A conservative legal group is giving the Madison School District 45 days to change a policy the organization says unconstitutionally bars parents from finding out from school staff if their child is transitioning genders or it will sue the district.
The Wisconsin Institute for Law & Liberty, or WILL, sent a letter Wednesday to the district laying out its legal arguments against portions of a “guidance document” for working with transgender and non-binary students, which prohibits staff from revealing to parents if their child is transitioning genders unless the student gives permission.
“Parents have a constitutional right to be involved in significant decisions that affect their child’s health and well-being,” said Luke Berg, deputy counsel at WILL. “The decision to change gender identity, which should not be a surprise, is both highly controversial and potentially highly consequential, and that’s exactly the type of decision that parents need to be involved in.”
The “demand letter” from WILL — a type of legal document that typically seeks some resolution before a disagreement goes to court — claims the guidance document violates parental rights protected by due process and religious freedom clauses in both the state and federal constitutions.
In the letter, WILL lists previous court rulings it says support its position and asks the district to require “parental notice and consent before a student may change gender identity at school.”
In a statement, district spokesman Tim LeMonds said the district “remains dedicated to creating an inclusive and welcoming learning environment,” including a safe and non-discriminatory environment for students of all gender identities.
“Our commitment to this and all other inclusive practices in our schools remain unchanged,” he said.
District officials have previously argued the district’s 35-page document, which covers a broad range of topics, such as how students can change their names in the student information system and suggested language to be used in classrooms, is a student-centered approach aimed at protecting transgender and non-binary students whose parents might not be accepting of them.
The ultimate goal is for parents to be involved with their child’s transition, district officials have said. The policy, which was put in place last school year, is based on federal law, state law and Madison School Board policy, but it was not voted on by the board.
The district’s former legal counsel previously said the district policy is not only “legally sound, but it is the right thing to do for our students.”
“Currently, our view of the challenged portions of the guidance document remains unchanged,” LeMonds said. “We intend to review the letter closely and will formulate a response accordingly.”
Earlier this year, WILL sent a letter to some parents of Madison students, seeking potential plaintiffs if the issue reaches the courts.
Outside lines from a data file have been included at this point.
-- ==== Sys2Proof/Machine/State.lean ====
section
/-! DEFINITION. The state of the KC4810 block as plain data, the reasons a command can stop, and the state after reset.
Dictionary objects live in the object store `dict`; each structure below holds what a chapter gives the machine beside its
objects. -/

namespace Sys2Proof.Machine

open Sys2Proof

/-- One PCIe request slot: its header fields and data buffer (R406, R407). -/
structure PcieSlot where
  command : Nat := 0
  flags : Nat := 0
  sub : Nat := 0
  index : Nat := 0
  offset : Nat := 0
  length : Nat := 0
  go : Nat := 0
  status : Nat := 0
  responseFlags : Nat := 0
  resultLength : Nat := 0
  totalLength : Nat := 0
  tag : Nat := 0
  data : Bytes := []
deriving DecidableEq, Repr

/-- One PDP session (R412, R413): `phase` 0 free, 1 Reply sent, 2 open. -/
structure PdpState where
  phase : Nat := 0
  clientKey : Bytes := []
  transcript : Bytes := []
  key : Bytes := []
  scope : Nat := 0xFF
  write : Bool := false
  messages : Nat := 0
  /-- Fragments of the message being reassembled: sequence number, then (index, payload). -/
  fragmentSeq : Nat := 0
  fragments : List (Nat × Bytes) := []
  /-- The last 8 responses: sequence number of the request, response. -/
  responses : List (Nat × Bytes) := []
deriving DecidableEq, Repr

/-- The latched snapshot (R417–R419): the values copied, and the domains Failed, Switching or in S3 at the latch. -/
structure SnapshotCopy where
  values : Map Val := []
  stale : List Nat := []
  off : List Nat := []
  /-- The first of the free values that measured registers were latched at, and the counts whose latched value has been taken (the
  model's own). -/
  free : Nat := 0
  taken : List Nat := []
deriving DecidableEq, Repr

/-- One record slot of the persistent store (R420, R421). -/
structure StoreRecord where
  sequence : Nat := 0
  body : Map Val := []
  committed : Bool := false
deriving DecidableEq, Repr

/-- A commit in progress (R420, R422): the record being written, its slot, whether the slot write was retried, and whether
an ownership transfer waits for it (R432). -/
structure CommitJob where
  sequence : Nat
  slot : Nat
  body : Map Val
  hoopBody : Map Val
  retried : Bool
  answer : Option Requester
  /-- P writes that it covers (PersistPending at its start). -/
  covers : Nat
deriving DecidableEq, Repr

/-- A PeerResponse (R414): the wale it came over, and its fields. -/
structure PeerAnswer where
  wale : Nat
  tag : Nat
  status : Nat
  flags : Nat
  total : Nat
  data : Bytes
deriving DecidableEq, Repr

/-- The dictionary engine, its three paths, the mailboxes' post times, the snapshot and the persistent store (chapter 21). -/
structure ControlState where
  slots : Map PcieSlot := []
  /-- Latched value of each requester (R403): requester number, then (object key, value bytes). -/
  latch : Map (Nat × Bytes) := []
  /-- MSI-X table entries written by the host, and the vectors kept pending (R408). -/
  msixTable : Map Nat := []
  msixPending : List Nat := []
  d3hot : Bool := false
  pcieLinkUp : Bool := true
  pdp : Map PdpState := []
  /-- Post time of each mailbox in nanoseconds of TB0 (R409). -/
  postTime : Map Nat := []
  snapshot : Option SnapshotCopy := none
  snapshotReleased : Bool := true
  snapshotArmed : Bool := false
  /-- Record slots A0, B0, A1, B1 (R420) and the hoop-record slots in the same order (R475). -/
  store : Map StoreRecord := []
  hoopStore : Map StoreRecord := []
  commit : Option CommitJob := none
  /-- A P write, and an H write, that no commit covers yet (R422, R475). -/
  uncoveredP : Bool := false
  uncoveredH : Bool := false
  /-- A commit was due while another ran: it follows it, and who waits for it (R422, R432). -/
  commitDue : Bool := false
  dueAnswer : Option Requester := none
  /-- The last answers of peers (R414). -/
  peerAnswers : List PeerAnswer := []
deriving DecidableEq, Repr

/-- One entry of the event log (R457). -/
structure EventEntry where
  code : Nat
  severity : Nat
  hoop : Nat
  sequence : Nat
  time : Nat
  die : Nat
  unit : Nat
  detail : Nat
  repeats : Nat
deriving DecidableEq, Repr

/-- The event log (R457–R459): entries newest first, the last occurrence of each code in nanoseconds of TB0, and the
Sequences that hold ALERT_L asserted. -/
structure EventState where
  log : List EventEntry := []
  lastSeen : Map Nat := []
  alerts : List Nat := []
deriving DecidableEq, Repr

/-- Reset classes (R471), in rising order of what they cover. -/
inductive ResetClass where
  | hoop (h : Nat)
  | die (d : Nat)
  | hub
  | warm
  | cold
  | powerOn
deriving DecidableEq, Repr

/-- Start-up and reset (R464–R472): regulators at power good, misses of each regulator's 10 ms limit, XTAL wait, the reset in
progress, and consecutive flit failures of each die link (R451). -/
structure BootState where
  powered : List Nat := []
  misses : Map Nat := []
  resetting : Option ResetClass := none
  flitFailures : Map Nat := []
deriving DecidableEq, Repr

/-- A firmware image: the one the module was shipped with, or the bytes that were installed (R428). -/
inductive FirmwareImage where
  | shipped
  | image (bytes : Bytes)
deriving DecidableEq, Repr

/-- The security root (chapter 22). -/
structure SecurityState where
  /-- Identity derived, keys in the security root (R427). -/
  identityReady : Bool := false
  /-- The activation code can be read from at least one device (R422, R427). -/
  activationReadable : Bool := true
  slotA : Option FirmwareImage := some .shipped
  slotB : Option FirmwareImage := none
  running : FirmwareImage := .shipped
  stage : Memory := []
  installing : Option FirmwareImage := none
  floorTag : Bytes := []
  /-- Quotes in progress: scope (16 for the module), nonce. -/
  quoting : Map Bytes := []
deriving DecidableEq, Repr

/-- The sealed meter (R438–R443). `counters` holds counter c of hoop h at 16 × h + c: 0–4 VcBytes, 5 and 6 fabric bytes, 7 tile
microseconds, 8 energy. Energies are kept in units of 10 nJ (log entry 30). -/
structure MeterState where
  counters : Map Nat := []
  generation : Map Nat := []
  moduleEnergy : Nat := 0
  unattributed : Nat := 0
  ticks : Nat := 0
  /-- Mesh-busy cycles since the last split: hoop + 16 × G die (R440). -/
  busy : Map Nat := []
  /-- Energy of each G-die rail, and of both inputs, since the last split. -/
  railEnergy : Map Nat := []
  inputEnergy : Nat := 0
  expected : Map Nat := []
  linkFault : Bool := false
  /-- Signed records by RecordSequence, oldest dropped beyond 32,768 slots (R441). -/
  records : Map Bytes := []
  newest : Nat := 0
  gap : Bool := false
  firmwareChanged : Bool := false
  sealCounter : Nat := 0
  floor : Nat := 0
  stage : Memory := []
  firmware : Option Bytes := none
  recordDue : Bool := false
deriving DecidableEq, Repr

/-- Where a tile's LEMIT waits for the copies of its segment (R319): tile and emit number. -/
structure EmitTicket where
  tile : Nat
  number : Nat
deriving DecidableEq, Repr

/-- An emit request in a queue of R312: not yet numbered or encrypted. Header fields as R256 lays them out. -/
structure EmitRequest where
  owner : Nat
  vc : Nat
  session : Nat
  epochTag : Nat := 0
  origin : Nat
  destination : Nat
  /-- OpSequence of VC1 and VC2 data (header bytes 16–19). -/
  opSequence : Nat := 0
  /-- Header bytes 20–29. -/
  tail : Bytes
  payload : Bytes
  entered : Nat
  /-- Group, operation sequence and chunk that the segment belongs to, for requests that an abort removes (R321). -/
  operation : Option (Nat × Nat × Nat) := none
  ticket : Option EmitTicket := none
  redHold : Bool := false
  /-- A transit segment (R256): the wale and sequence number that it came under, accepted there once it is numbered here. -/
  transit : Option (Nat × Nat) := none
deriving DecidableEq, Repr

/-- An outstanding data segment in the repeat buffer: header, ciphertext and tag as first sent (R259, R265). -/
structure HeldSegment where
  counter : Nat
  vc : Nat
  session : Nat
  epoch : Nat
  header : Bytes
  body : Bytes
  tag : Bytes
  /-- Time of the latest transmission in nanoseconds of TB0 (R263). -/
  sent : Nat
  /-- Transmissions so far: 0 while the first one waits for its slot or unit, n + 1 after n resends (R263, R264). -/
  times : Nat
  concatenated : Bool
deriving DecidableEq, Repr

/-- A segment on its way out of a wale (R237, R238): its VC, its SegmentCounter if it is a data segment, whose transmission sets the
send time (R264), and its bytes. -/
structure OutSegment where
  vc : Nat
  counter : Option Nat
  bytes : Bytes
deriving DecidableEq, Repr

/-- Transmit side of a wale (R235–R239, R258–R266, R312–R316). -/
structure WaleTx where
  /-- MemberFrameCounter of the next frame (R235). -/
  counter : Nat := 0
  /-- The lanes on plan A and plan B, and Protection (R236, R248). -/
  planA : Option Nat := none
  planB : Option Nat := none
  protection : Bool := false
  /-- Lanes that leave the transmit map with the next frame (R247), and the lane that takes the free plan with it (R248). -/
  leaving : List Nat := []
  restore : Option Nat := none
  /-- Time, in nanoseconds of TB0, since which each lane has been in the map (R248). -/
  memberSince : Map Nat := []
  /-- Removed lanes whose repeat-buffer share is not yet returned (R252). -/
  unreturned : List Nat := []
  outstanding : List HeldSegment := []
  /-- Sequence numbers queued for resending, ascending (R264). -/
  resend : List Nat := []
  linkCount : Nat := 0
  /-- Link messages waiting in front of VC0 (R313): type, payload. A SACK, type 1, is built when it is sent (R261). -/
  links : List (Nat × Bytes) := []
  vcSequence0 : Nat := 0
  vcSequence4 : Nat := 0
  srtt : Int := 0
  rttvar : Int := 0
  sampled : Bool := false
  /-- VCs whose next segment waits for the window (R265). -/
  windowFull : List Nat := []
  /-- Entry to Held in nanoseconds of TB0 (R266). -/
  heldSince : Nat := 0
  queue : List EmitRequest := []
  credit : Map Nat := []
  pointer : Map Nat := []
  /-- VC whose turn it is in the concatenated stream, and whether its quantum was added in this visit (R315). -/
  turn : Nat := 2
  visiting : Bool := false
  /-- Fixed-VC segments in the order they left the cipher (R237). -/
  fixed : List OutSegment := []
  /-- Rest of the segment in progress on a stake lane's VC: key 8 × lane + VC (R237). -/
  fixedRest : Map Bytes := []
  /-- Bulk segments chosen for the concatenated stream, and the rest of the one in progress (R238). -/
  stream : List OutSegment := []
  streamRest : Bytes := []
deriving DecidableEq, Repr

/-- One unit held in the skew buffer (R245): member, lane, concatenated bytes, SegmentPointer if its overhead passed R229, MemberMap
if it passed, offsets that carry an FEC flag. -/
structure HeldUnit where
  member : Nat
  lane : Nat
  bytes : Bytes
  pointer : Option Nat
  map : Option Nat
  flags : List Nat
deriving DecidableEq, Repr

/-- Receive side of a wale (R245, R256–R262). -/
structure WaleRx where
  /-- Units waiting, by frame counter. -/
  units : Map (List HeldUnit) := []
  nextFrame : Option Nat := none
  lastMap : Nat := 0
  /-- Counter of the latest frame received, whose map WaleRxMap shows (R252). -/
  latest : Option Nat := none
  /-- Time, in nanoseconds of TB0, at which the first unit of each frame counter arrived last (R246). -/
  firsts : Map Nat := []
  /-- Bytes of the concatenated segment in progress, the offsets among them that carry an FEC flag, and whether a SegmentPointer named
  its start; bytes that merely follow a segment may be fill (R238). -/
  partialSegment : Bytes := []
  partialFlags : List Nat := []
  sure : Bool := false
  synced : Bool := false
  /-- Breaks met since the last count into WaleStreamBreaks (R245). -/
  breaks : Nat := 0
  /-- Fixed-slot segments in progress: key 8 × lane + VC. -/
  partialFixed : Map (Bytes × List Nat) := []
  /-- Segments delineated and not yet taken by the checks of R257. -/
  delineated : List RxSegment := []
  accepted : List Nat := []
  anyAccepted : Bool := false
  echoCounter : Nat := 0
  echoTime : Nat := 0
  /-- Runs to request: first, end exclusive (R261). -/
  requests : List (Nat × Nat) := []
  /-- Accepted numbers whose segment was lost before its use (R184). -/
  lost : List Nat := []
  /-- Breaks of the stream after which no concatenated segment was checked yet: how many delineated segments, not yet checked, came
  before the break, and, once none is left, the number after the last one accepted before it (R245, R261). -/
  breakMarks : List (Nat × Option Nat) := []
  held0 : Map Bytes := []
  held4 : Map Bytes := []
  next0 : Nat := 0
  next4 : Nat := 0
  lastExtraSack : Option Nat := none
  /-- VC1 and VC2 segments accepted ahead of their group's epoch: header, payload, VC2 buffer (R260). -/
  early : List (Bytes × Bytes × Option Nat) := []
deriving DecidableEq, Repr

/-- One session of a wale (R273–R280, R290). -/
structure LineSession where
  state : Nat := 0
  hoop : Nat := 0xFF
  clear : Bool := false
  planHash : Bytes := []
  transit : Bool := false
  opener : Bool := false
  txEpoch : Nat := 0
  phase : Nat := 0
  rxOld : Nat := 0
  rxNew : Nat := 0
  sent : Nat := 0
  chainTx : Bytes := []
  chainRx : Bytes := []
  txKeys : Map Bytes := []
  rxKeys : Map Bytes := []
  /-- Seed of the encapsulation key offered in a SessionOpen or RekeyOffer. -/
  offer : Nat := 0
  rekeyDue : Bool := false
  /-- Times of the tag failures of the last second, newest first (R283). -/
  failures : List Nat := []
deriving DecidableEq, Repr

/-- The handshake of a wale's module session (R274–R276). -/
structure Handshake where
  kemSeed : Nat := 0
  hello : Bytes := []
  peerHello : Bytes := []
  reply : Bytes := []
  secretOwn : Bytes := []
  secretPeer : Bytes := []
  cipherPeer : Bytes := []
  th : Bytes := []
  finishedSent : Bool := false
  peerNode : Nat := 0
  peerAddress : Nat := 0
  /-- Times of the stray handshake segments of the last second, newest first (R288). -/
  strays : List Nat := []
deriving DecidableEq, Repr

/-- One wale: transmit, receive, sessions and handshake. -/
structure WaleState where
  tx : WaleTx := {}
  rx : WaleRx := {}
  sessions : Map LineSession := []
  handshake : Handshake := {}
  /-- When EV_LINE_AUTH_FAIL was last raised (R283). -/
  lastAuthEvent : Option Nat := none
  /-- Stamps of line time, newest first: frame counter of a multiframe start and TB3 in nanoseconds, at own sending and at
  receipt on the timing lane (R358). -/
  txStamps : List (Nat × Nat) := []
  rxStamps : List (Nat × Nat) := []
deriving DecidableEq, Repr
Berg said the group is now representing 15 parents with students in the district who are challenging the policy. He said none of the parents have been directly affected by the district policy, but added: “Parents don’t have a way to know in advance whether their children are going to deal with this issue.”
The demand letter is the first formal correspondence the Milwaukee-based group has had with the district, Berg said.
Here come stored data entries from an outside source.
-- ==== Sys2Proof/Machine/FabricOps.lean ====
section
/-! DEFINITION. The RDMA requester of the module (R212–R214, R221) and what the responder shares with other chapters: queue pairs,
remote targets, packets on their way out, window generations (R217, R220). -/

namespace Sys2Proof.Machine

open Sys2Proof

/-- What a queue pair holds beside its objects. -/
def State.qp (s : State) (q : Nat) : QpData := Map.get {} s.fabric.qps q

/-- The state with a queue pair's data set. -/
def State.setQp (s : State) (q : Nat) (x : QpData) : State :=
  { s with fabric := { s.fabric with qps := Map.put {} s.fabric.qps q x } }

/-- What a port holds beside its objects. -/
def State.port (s : State) (p : Nat) : PortData := Map.get {} s.fabric.ports p

/-- The state with a port's data set. -/
def State.setPort (s : State) (p : Nat) (x : PortData) : State :=
  { s with fabric := { s.fabric with ports := Map.put {} s.fabric.ports p x } }

/-- Queue pair q belongs to hoop h and is in RTS. -/
def State.rtsOf (s : State) (h q : Nat) : Bool :=
  decide (q < 16384) && s.num (Obj.qpState q) == 3 && (s.qp q).hoop == h

/-- Number of target t of hoop h among the targets of the module (R226). -/
def targetIndex (h t : Nat) : Nat := h * 1024 + t

/-- The queue pair of target t of hoop h, where it can be written through: the pair is the hoop's and in RTS (R221). -/
def State.usableTarget (s : State) (h t : Nat) : Option Nat :=
  let q := s.num (Obj.targetQp (targetIndex h t))
  if t < 1024 ∧ s.rtsOf h q then some q else none

/-- Path MTU of a queue pair in bytes (R213, R226). -/
def State.pathMtu (s : State) (q : Nat) : Nat := 1024 * 2 ^ min 2 (s.num (Obj.qpPathMtu q))

/-- Send PSN of a queue pair (R226). -/
def State.sendPsn (s : State) (q : Nat) : Nat := s.num (Obj.qpPsns q) % 2 ^ 24

/-- Expected receive PSN of a queue pair (R226). -/
def State.expectedPsn (s : State) (q : Nat) : Nat := s.num (Obj.qpPsns q) / 2 ^ 32 % 2 ^ 24

/-- Set the PSNs of a queue pair. -/
def State.setPsns (s : State) (q expected send : Nat) : State :=
  s.setNum (Obj.qpPsns q) (expected % 2 ^ 24 * 2 ^ 32 + send % 2 ^ 24)

/-- PSN a is at or after PSN b: fewer than 2^23 beyond it (R213, R16). -/
def psnReached (a b : Nat) : Bool := decide ((a + 2 ^ 24 - b) % 2 ^ 24 < 2 ^ 23)

/-- Priority of a queue pair's packets: bits 7:5 of its traffic class (PRESUMED, log entry 23). -/
def State.qpPriority (s : State) (q : Nat) : Nat := s.num (Obj.qpTrafficClass q) / 32 % 8

/-- Port p is Up or Degraded. -/
def State.portUp (s : State) (p : Nat) : Bool := s.num (Obj.portState p) == 3 || s.num (Obj.portState p) == 4

/-- Local QPN of queue pair q (R215). -/
def localQpn (q : Nat) : Nat := 0x10000 + q

/-- The IPv6 header of a port's packets: hop limit 64 but for Neighbor Discovery, every packet ECT(0) (R211, R214; log entry 155). -/
def State.ipHead (s : State) (p : Nat) (destination : Bytes) (hopLimit trafficClass flowLabel : Nat) : IpHead :=
  ⟨s.bytes (Obj.portAddress p), destination, hopLimit, trafficClass / 4 * 4 + 2, flowLabel⟩

/-- The headers of a queue pair's packets (R211, R214). -/
def State.packetHead (s : State) (q : Nat) : PacketHead :=
  ⟨s.ipHead (s.qp q).port (s.bytes (Obj.qpRemoteAddress q)) 64 (s.num (Obj.qpTrafficClass q))
      ((localQpn q ^^^ s.num (Obj.qpRemoteQpn q)) % 2 ^ 20),
    0xC000 + localQpn q % 2 ^ 14, 4791, 0⟩

/-- The port of a queue pair has an address, and the pair's next hop is resolved (R211). -/
def State.resolved (s : State) (q : Nat) : Bool :=
  s.bytes (Obj.portAddress (s.qp q).port) != [] &&
    (s.port (s.qp q).port).neighbours.any fun n => n.1 == s.bytes (Obj.qpRemoteAddress q)

/-- A Neighbor Solicitation for a queue pair's next hop, to its solicited-node address (R211; RFC 4861, log entry 155). -/
def State.solicit (s : State) (q : Nat) : State :=
  let p := (s.qp q).port
  let hop := s.bytes (Obj.qpRemoteAddress q)
  let node : Bytes := [0xFF, 2, 0, 0, 0, 0, 0, 0, 0, 0, 0, 1, 0xFF] ++ hop.drop 13
  if s.bytes (Obj.portAddress p) = [] then s
  else s.emit (.icmp p (s.ipHead p node 255 0 0) 135 (hop ++ beBytes 6 (Config.portMacAddress p).toNat))

/-- The responder of a queue pair answers: at once, or when its next hop is resolved; a port with no address answers no packet
(R211). -/
def State.respond (s : State) (q : Nat) (answers : List Signal) : State :=
  let p := (s.qp q).port
  if s.bytes (Obj.portAddress p) = [] then s
  else if s.resolved q then s.each answers State.emit
  else
    let x := s.port p
    (s.setPort p { x with unsent := x.unsent ++ answers.map fun a => (s.bytes (Obj.qpRemoteAddress q), a) }).solicit q

/-- Packets of a queue pair may leave but for their next hop: RTS, its port carries traffic, no RNR NAK holds it (R213) and PFC does
not pause its priority (R211). -/
def State.mayLeave (s : State) (q : Nat) : Bool :=
  s.num (Obj.qpState q) == 3 && s.portUp (s.qp q).port && !(s.qp q).held &&
    !(s.port (s.qp q).port).paused.contains (s.qpPriority q)

/-- Packets of a queue pair leave now (R211, R213). -/
def State.canSend (s : State) (q : Nat) : Bool := s.mayLeave q && s.resolved q

/-- A packet of a queue pair leaves the port: QpPacketsSent and the hoop's transmitted bytes count it (R224, R226). -/
def State.sendPacket (s : State) (q : Nat) (x : FabricPacket) : State :=
  ((s.emit (.packet q (s.packetHead q) x.opcode x.psn x.address x.key x.data)).bump 64 (Obj.qpPacketsSent q) 1).bump 64
    (Obj.hoopFabricTxBytes (s.qp q).hoop) x.data.length

/-- Mark the packets of a queue pair that satisfy `p` as having left, or as waiting to leave. -/
def State.markLeft (s : State) (q : Nat) (p : FabricPacket → Bool) (left : Bool) : State :=
  s.setQp q { s.qp q with sent := (s.qp q).sent.map fun x => if p x then { x with left := left } else x }

/-- Send the packets of a queue pair that satisfy `p`, oldest first, where packets leave now; else they wait, and a next hop that is
not resolved is asked for (R211, R213). -/
def State.sendWhere (s : State) (q : Nat) (p : FabricPacket → Bool) : State :=
  if !(s.qp q).sent.any p then s
  else if s.canSend q then (s.each ((s.qp q).sent.filter p) fun t x => t.sendPacket q x).markLeft q p true
  else
    let s1 := s.markLeft q p false
    if s.mayLeave q then s1.solicit q else s1

/-- Send the packets of a queue pair that wait to leave. -/
def State.flushQp (s : State) (q : Nat) : State := s.sendWhere q fun x => !x.left

/-- Go back to a PSN (R213): the packets from it on are sent again. -/
def State.goBack (s : State) (q psn : Nat) : State := s.sendWhere q fun x => psnReached x.psn psn

/-- Send the packets that wait on a port. -/
def State.flushPort (s : State) (p : Nat) : State :=
  s.each (s.fabric.qps.map Prod.fst) fun t q => if (t.qp q).port = p then t.flushQp q else t

/-- Cut bytes into packets of the path MTU. -/
def mtuPieces (mtu : Nat) : Nat → Bytes → List Bytes
  | 0, _ => []
  | _, [] => []
  | fuel + 1, b => b.take mtu :: mtuPieces mtu fuel (b.drop mtu)

/-- Opcode of piece i of n of an RDMA WRITE (R212). -/
def writeOpcode (i n : Nat) : Nat :=
  if n ≤ 1 then 0x0A else if i = 0 then 0x06 else if i + 1 = n then 0x08 else 0x07

/-- An RDMA WRITE of the requester (R221): packets of the path MTU from the send PSN on, AckReq on the last. `result` names the
operation and chunk whose result it carries (R68). -/
def State.rdmaWrite (s : State) (q address key : Nat) (data : Bytes) (result : Option (Nat × Nat × Nat)) : State :=
  let mtu := s.pathMtu q
  let pieces := mtuPieces mtu (data.length + 1) data
  let n := pieces.length
  let psn := s.sendPsn q
  let packets := (List.range n).map fun i =>
    let b := pieces[i]?.getD []
    ({ psn := (psn + i) % 2 ^ 24, opcode := writeOpcode i n, address := (address + mtu * i) % 2 ^ 64, key := key,
       length := data.length, data := b, ackReq := i + 1 == n, result := result } : FabricPacket)
  let s1 := s.setQp q { s.qp q with sent := (s.qp q).sent ++ packets }
  (s1.setPsns q (s.expectedPsn q) (psn + n)).flushQp q

/-- Write bytes through a target of a hoop at an offset from its base; none where the target cannot be written (R216, R221). -/
def State.writeTarget (s : State) (h t off : Nat) (data : Bytes) (result : Option (Nat × Nat × Nat)) : Option State :=
  (s.usableTarget h t).map fun q =>
    s.rdmaWrite q ((s.num (Obj.targetBase (targetIndex h t)) + off) % 2 ^ 64) (s.num (Obj.targetRemoteKey (targetIndex h t)))
      data result

/-- Some packet that carries a result of (group, sequence, chunk) is not acknowledged. -/
def State.resultPending (s : State) (g seq chunk : Nat) : Bool :=
  s.fabric.qps.any fun c => c.2.sent.any fun x => x.result == some (g, seq, chunk)

/-- Packets of an operation no longer count as its results. -/
def State.dropResults (s : State) (g seq : Nat) : State :=
  let strip (x : FabricPacket) : FabricPacket :=
    if x.result.any fun r => r.1 == g && r.2.1 == seq then { x with result := none } else x
  let f (c : Nat × QpData) : Nat × QpData := (c.1, { c.2 with sent := c.2.sent.map strip })
  { s with fabric := { s.fabric with qps := s.fabric.qps.map f } }

/-- DieNumber of an F die f (R396). -/
def fDie (f : Nat) : Nat := 17 + f

/-- The F die of a queue pair (R215). -/
def qpDie (q : Nat) : Nat := fDie (q / 8192)

/-- Remote key of window w (R217). -/
def State.windowKey (s : State) (w : Nat) : Nat := w * 2 ^ 18 + s.num (Obj.windowGeneration w) % 2 ^ 18

/-- Generation counter g[i] of a window (R220). -/
def State.genOf (s : State) (w i : Nat) : Nat := Map.get 0 s.work.generation (w * 2 ^ 32 + i)

/-- Set g[i] of a window. -/
def State.setGen (s : State) (w i v : Nat) : State :=
  { s with work := { s.work with generation := Map.put 0 s.work.generation (w * 2 ^ 32 + i) v } }

/-- Accepted operations that have named a window (R220). -/
def State.acceptedOf (s : State) (w : Nat) : Nat := Map.get 0 s.work.accepted w

/-- Landing data of a chunk of a window's generation. -/
def State.landing (s : State) (w gen i : Nat) : Option Landing :=
  s.work.landings.find? fun l => l.window == w && l.generation == gen && l.chunk == i

/-- The state with a landing's data set. -/
def State.setLanding (s : State) (l : Landing) : State :=
  let rest := s.work.landings.filter fun x => !(x.window == l.window && x.generation == l.generation && x.chunk == l.chunk)
  { s with work := { s.work with landings := rest ++ [l] } }

/-- Forget a landing; its spill buffers are freed, or kept for a group (R204). -/
def State.endLanding (s : State) (h w gen i : Nat) (keep : Option Nat) : State :=
  let mine (x : Landing) : Bool := x.window == w && x.generation == gen && x.chunk == i
  let handles := (s.work.landings.filter mine).flatMap fun l => l.buffers.map Prod.snd
  let s1 : State := { s with work := { s.work with landings := s.work.landings.filter fun x => !mine x } }
  s1.letGo h keep handles

end Sys2Proof.Machine
end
“Our hope is that the School District will see the flaw in the policy and will be willing to make some changes,” he said. “Obviously, we’d prefer not to file a lawsuit, but what we care about is protecting parents’ rights and changing the policy.”
Berg said it’s critical parents are made aware if their child is questioning their gender identity because they could have gender dysphoria — deep discomfort and distress about a mismatch between their biological sex and gender identity — which may require professional help.
WILL is also seeking the removal of a portion of the guide that states: “School staff shall not disclose any information that may reveal a student’s gender identity to others, including parents or guardians and other school staff, unless legally required to do so or unless the student has authorized such disclosure.”
Additionally, the conservative group is asking the district to remove a section that cautions staff not to “out” transgender and non-binary students when communicating with family about bullying investigations and get rid of a requirement that staff use the name and gender in the district’s student information system when corresponding with family members.
Students are allowed to change their name and gender in the information system, but permission from at least one parent or guardian is required.
Berg said WILL’s Jan. 31 deadline to make changes could be flexible if the district indicates a willingness to alter the guide. He declined to say whether a lawsuit would be filed in state or federal court if litigation is pursued.